* What the task asks *
With nothing left out, give the data back exactly.

* Information given *

┏━━

/-- A landing on a reel counts the finding in the tally of its kind, chains the mark if the pool and the chain
have room and else drops it with the dropped count, MARKS_DROPPED and its alert, sets LATE_MARKS for a late
mark, and moves the revision once where the record changed, with LATE_CHANGE on a DOFFED reel. A splice
inserts its parent at its footage behind the entries of at most that footage, or sets PARENT_LIST_FULL on a
list of 4, and its footage sets LIMITED where it is clamped (notes/assumptions/23.md). State, id and all other
records are kept. -/
def Obligations.LandingsCountEveryFinding : Prop :=
  ∀ (s : State) (h : Handle) (m : Mark) (r : Reel), s.reel h = some r →
    let raw := ((m.arrival - r.start) * r.rho + 500000) / 1000000
    let before (e : ParentEntry) := decide (e.footage ≤ min raw maxPosition)
    let room := decide (1 ≤ s.freeMarks) && decide (r.chain.length < 64)
    let t := s.land h m
    ∃ q, t.reel h = some q ∧ q.id = r.id ∧ q.state = r.state ∧ q.stopAt = r.stopAt ∧ q.footage = r.footage ∧
      (match m.finding with
        | .defect 0 => q.tallies = { r.tallies with defect1 := satInc r.tallies.defect1 }
        | .defect 1 => q.tallies = { r.tallies with defect2 := satInc r.tallies.defect2 }
        | .defect 2 => q.tallies = { r.tallies with defect3 := satInc r.tallies.defect3 }
        | .defect 3 => q.tallies = { r.tallies with defect4 := satInc r.tallies.defect4 }
        | .register _ => q.tallies = { r.tallies with register := satInc r.tallies.register }
        | .splice _ => q.tallies = { r.tallies with splice := satInc r.tallies.splice }
        | .flag => q.tallies = { r.tallies with flag := satInc r.tallies.flag }) ∧
      (room = true → q.chain.Perm (m :: r.chain) ∧ r.chain.Sublist q.chain ∧ q.dropped = r.dropped ∧
        t.freeMarks = s.freeMarks - 1 ∧ q.flags.marksDropped = r.flags.marksDropped) ∧
      (room = false → q.chain = r.chain ∧ q.dropped = satInc r.dropped ∧ t.freeMarks = s.freeMarks ∧
        q.flags.marksDropped = true ∧ t.digest.alerts[Alert.index .marksDropped].isSet = true) ∧
      q.flags.lateMarks = (r.flags.lateMarks || m.late) ∧
      (∀ parent, m.finding = .splice parent → q.flags.limited = (r.flags.limited || decide (maxPosition < raw)) ∧
        (r.parents.length < 4 → q.flags.parentListFull = r.flags.parentListFull ∧ q.parents =
          r.parents.takeWhile before ++ [⟨parent, min raw maxPosition⟩] ++ r.parents.dropWhile before) ∧
        (4 ≤ r.parents.length → q.parents = r.parents ∧ q.flags.parentListFull = true)) ∧
      ((∀ parent, m.finding ≠ .splice parent) → q.parents = r.parents ∧ q.flags.limited = r.flags.limited ∧
        q.flags.parentListFull = r.flags.parentListFull) ∧
      (q = r ∨ q.revision = r.revision + 1) ∧
      (q ≠ r → r.state = .doffed → t.digest.alerts[Alert.index .lateChange].isSet = true) ∧
      t.digest.changeTag = s.digest.changeTag + (if room then 0 else 1) +
        (if q ≠ r ∧ r.state = .doffed then 1 else 0) ∧
      (∀ g, g ≠ h → t.reel g = s.reel g) ∧
      t = { s with table := t.table, freeMarks := t.freeMarks, digest := t.digest }

/-- The lane set of a shaft for an interval cut at the web width holds, in ascending lane number, exactly the
enabled lanes of the shaft that share a position with it, with the covered part as offset and width. The
finding counts as trim exactly when the cut interval is empty or holds a position that no enabled lane covers. -/
def Obligations.ResolutionCutsTheInterval : Prop :=
  ∀ (s : State) (x w : Nat),
    let hi := cutEnd s.settings.webWidth x w
    hi = min (x + max w 1) s.settings.webWidth ∧
    (∀ (sh : Shaft) (l : LaneHit), l ∈ s.laneSet sh x hi ↔
      (s.lane l.lane).enabled = true ∧ (s.lane l.lane).shaft = sh ∧
        max x (s.lane l.lane).edge < min hi ((s.lane l.lane).edge + (s.lane l.lane).width) ∧
        l.offset = max x (s.lane l.lane).edge - (s.lane l.lane).edge ∧
        l.width = min hi ((s.lane l.lane).edge + (s.lane l.lane).width) - max x (s.lane l.lane).edge) ∧
    (∀ sh, (s.laneSet sh x hi).Pairwise fun k l => k.lane < l.lane) ∧
    (s.isTrim x hi = true ↔ hi ≤ x ∨ ∃ y, x ≤ y ∧ y < hi ∧
      ∀ n, (s.lane n).enabled = true → ¬ ((s.lane n).edge ≤ y ∧ y < (s.lane n).edge + (s.lane n).width))

/-! ## Resets, the load and saves -/

/-- POWER_ON, a falling edge of nRST with the preserve flag clear outside a reset, and a RESET_PART taken with it
clear put every block at its power-on values and record the reset kind; the load begins at once or at
RESET_END. An edge in a reset is part of it. The EEPROM is kept where no save was in flight. That a POWER_ON
taken while nRST is low stays in the reset is the model's choice, notes/assumptions/4.md. -/
def Obligations.ClearingResetsStartAgain : Prop :=
  (∀ s : State, ∃ t, exec .powerOn s = .next t ∧ t.blank ∧ t.port = .initial ∧ t.link = .initial ∧
    t.digest = .initial ∧ t.store.loading = !s.inReset ∧ t.inReset = s.inReset ∧ t.store.lastReset = .powerOn ∧
    t.store.preserve = false ∧ t.store.defaulted = false ∧ t.store.lastSave = .none ∧
    (s.store.save = none → t.store.eeprom = s.store.eeprom)) ∧
  (∀ s : State, s.inReset = false → s.store.preserve = false → ∃ t, exec .warmReset s = .next t ∧ t.blank ∧
    t.port = .initial ∧ t.link = .initial ∧ t.digest = .initial ∧ t.store.loading = false ∧
    t.store.reset = .clearing ∧ t.store.lastReset = .warm ∧ t.store.defaulted = false ∧ t.store.lastSave = .none ∧
    (s.store.save = none → t.store.eeprom = s.store.eeprom)) ∧
  (∀ s : State, s.inReset = true → exec .warmReset s = .next s) ∧
  (∀ s : State, s.store.reset = .clearing →
    exec .resetEnd s = .next { s with store := { s.store with reset := .none, loading := true } }) ∧
  ∀ s : State, s.takesRequests → s.store.preserve = false → ∃ t, exec .resetPart s = .next t ∧ t.blank ∧
    t.port = .initial ∧ t.link = .initial ∧ t.digest = .initial ∧ t.store.loading = true ∧ t.inReset = false ∧
    t.store.lastReset = .warm ∧ t.store.defaulted = false ∧ t.store.lastSave = .none ∧
    (s.store.save = none → t.store.eeprom = s.store.eeprom)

┗━━

* Task response *
/-- A landing on a reel counts the finding in the tally of its kind, chains the mark if the pool and the chain
have room and else drops it with the dropped count, MARKS_DROPPED and its alert, sets LATE_MARKS for a late
mark, and moves the revision once where the record changed, with LATE_CHANGE on a DOFFED reel. A splice
inserts its parent at its footage behind the entries of at most that footage, or sets PARENT_LIST_FULL on a
list of 4, and its footage sets LIMITED where it is clamped (notes/assumptions/23.md). State, id and all other
records are kept. -/
def Obligations.LandingsCountEveryFinding : Prop :=
  ∀ (s : State) (h : Handle) (m : Mark) (r : Reel), s.reel h = some r →
    let raw := ((m.arrival - r.start) * r.rho + 500000) / 1000000
    let before (e : ParentEntry) := decide (e.footage ≤ min raw maxPosition)
    let room := decide (1 ≤ s.freeMarks) && decide (r.chain.length < 64)
    let t := s.land h m
    ∃ q, t.reel h = some q ∧ q.id = r.id ∧ q.state = r.state ∧ q.stopAt = r.stopAt ∧ q.footage = r.footage ∧
      (match m.finding with
        | .defect 0 => q.tallies = { r.tallies with defect1 := satInc r.tallies.defect1 }
        | .defect 1 => q.tallies = { r.tallies with defect2 := satInc r.tallies.defect2 }
        | .defect 2 => q.tallies = { r.tallies with defect3 := satInc r.tallies.defect3 }
        | .defect 3 => q.tallies = { r.tallies with defect4 := satInc r.tallies.defect4 }
        | .register _ => q.tallies = { r.tallies with register := satInc r.tallies.register }
        | .splice _ => q.tallies = { r.tallies with splice := satInc r.tallies.splice }
        | .flag => q.tallies = { r.tallies with flag := satInc r.tallies.flag }) ∧
      (room = true → q.chain.Perm (m :: r.chain) ∧ r.chain.Sublist q.chain ∧ q.dropped = r.dropped ∧
        t.freeMarks = s.freeMarks - 1 ∧ q.flags.marksDropped = r.flags.marksDropped) ∧
      (room = false → q.chain = r.chain ∧ q.dropped = satInc r.dropped ∧ t.freeMarks = s.freeMarks ∧
        q.flags.marksDropped = true ∧ t.digest.alerts[Alert.index .marksDropped].isSet = true) ∧
      q.flags.lateMarks = (r.flags.lateMarks || m.late) ∧
      (∀ parent, m.finding = .splice parent → q.flags.limited = (r.flags.limited || decide (maxPosition < raw)) ∧
        (r.parents.length < 4 → q.flags.parentListFull = r.flags.parentListFull ∧ q.parents =
          r.parents.takeWhile before ++ [⟨parent, min raw maxPosition⟩] ++ r.parents.dropWhile before) ∧
        (4 ≤ r.parents.length → q.parents = r.parents ∧ q.flags.parentListFull = true)) ∧
      ((∀ parent, m.finding ≠ .splice parent) → q.parents = r.parents ∧ q.flags.limited = r.flags.limited ∧
        q.flags.parentListFull = r.flags.parentListFull) ∧
      (q = r ∨ q.revision = r.revision + 1) ∧
      (q ≠ r → r.state = .doffed → t.digest.alerts[Alert.index .lateChange].isSet = true) ∧
      t.digest.changeTag = s.digest.changeTag + (if room then 0 else 1) +
        (if q ≠ r ∧ r.state = .doffed then 1 else 0) ∧
      (∀ g, g ≠ h → t.reel g = s.reel g) ∧
      t = { s with table := t.table, freeMarks := t.freeMarks, digest := t.digest }

/-- The lane set of a shaft for an interval cut at the web width holds, in ascending lane number, exactly the
enabled lanes of the shaft that share a position with it, with the covered part as offset and width. The
finding counts as trim exactly when the cut interval is empty or holds a position that no enabled lane covers. -/
def Obligations.ResolutionCutsTheInterval : Prop :=
  ∀ (s : State) (x w : Nat),
    let hi := cutEnd s.settings.webWidth x w
    hi = min (x + max w 1) s.settings.webWidth ∧
    (∀ (sh : Shaft) (l : LaneHit), l ∈ s.laneSet sh x hi ↔
      (s.lane l.lane).enabled = true ∧ (s.lane l.lane).shaft = sh ∧
        max x (s.lane l.lane).edge < min hi ((s.lane l.lane).edge + (s.lane l.lane).width) ∧
        l.offset = max x (s.lane l.lane).edge - (s.lane l.lane).edge ∧
        l.width = min hi ((s.lane l.lane).edge + (s.lane l.lane).width) - max x (s.lane l.lane).edge) ∧
    (∀ sh, (s.laneSet sh x hi).Pairwise fun k l => k.lane < l.lane) ∧
    (s.isTrim x hi = true ↔ hi ≤ x ∨ ∃ y, x ≤ y ∧ y < hi ∧
      ∀ n, (s.lane n).enabled = true → ¬ ((s.lane n).edge ≤ y ∧ y < (s.lane n).edge + (s.lane n).width))

/-! ## Resets, the load and saves -/

/-- POWER_ON, a falling edge of nRST with the preserve flag clear outside a reset, and a RESET_PART taken with it
clear put every block at its power-on values and record the reset kind; the load begins at once or at
RESET_END. An edge in a reset is part of it. The EEPROM is kept where no save was in flight. That a POWER_ON
taken while nRST is low stays in the reset is the model's choice, notes/assumptions/4.md. -/
def Obligations.ClearingResetsStartAgain : Prop :=
  (∀ s : State, ∃ t, exec .powerOn s = .next t ∧ t.blank ∧ t.port = .initial ∧ t.link = .initial ∧
    t.digest = .initial ∧ t.store.loading = !s.inReset ∧ t.inReset = s.inReset ∧ t.store.lastReset = .powerOn ∧
    t.store.preserve = false ∧ t.store.defaulted = false ∧ t.store.lastSave = .none ∧
    (s.store.save = none → t.store.eeprom = s.store.eeprom)) ∧
  (∀ s : State, s.inReset = false → s.store.preserve = false → ∃ t, exec .warmReset s = .next t ∧ t.blank ∧
    t.port = .initial ∧ t.link = .initial ∧ t.digest = .initial ∧ t.store.loading = false ∧
    t.store.reset = .clearing ∧ t.store.lastReset = .warm ∧ t.store.defaulted = false ∧ t.store.lastSave = .none ∧
    (s.store.save = none → t.store.eeprom = s.store.eeprom)) ∧
  (∀ s : State, s.inReset = true → exec .warmReset s = .next s) ∧
  (∀ s : State, s.store.reset = .clearing →
    exec .resetEnd s = .next { s with store := { s.store with reset := .none, loading := true } }) ∧
  ∀ s : State, s.takesRequests → s.store.preserve = false → ∃ t, exec .resetPart s = .next t ∧ t.blank ∧
    t.port = .initial ∧ t.link = .initial ∧ t.digest = .initial ∧ t.store.loading = true ∧ t.inReset = false ∧
    t.store.lastReset = .warm ∧ t.store.defaulted = false ∧ t.store.lastSave = .none ∧
    (s.store.save = none → t.store.eeprom = s.store.eeprom)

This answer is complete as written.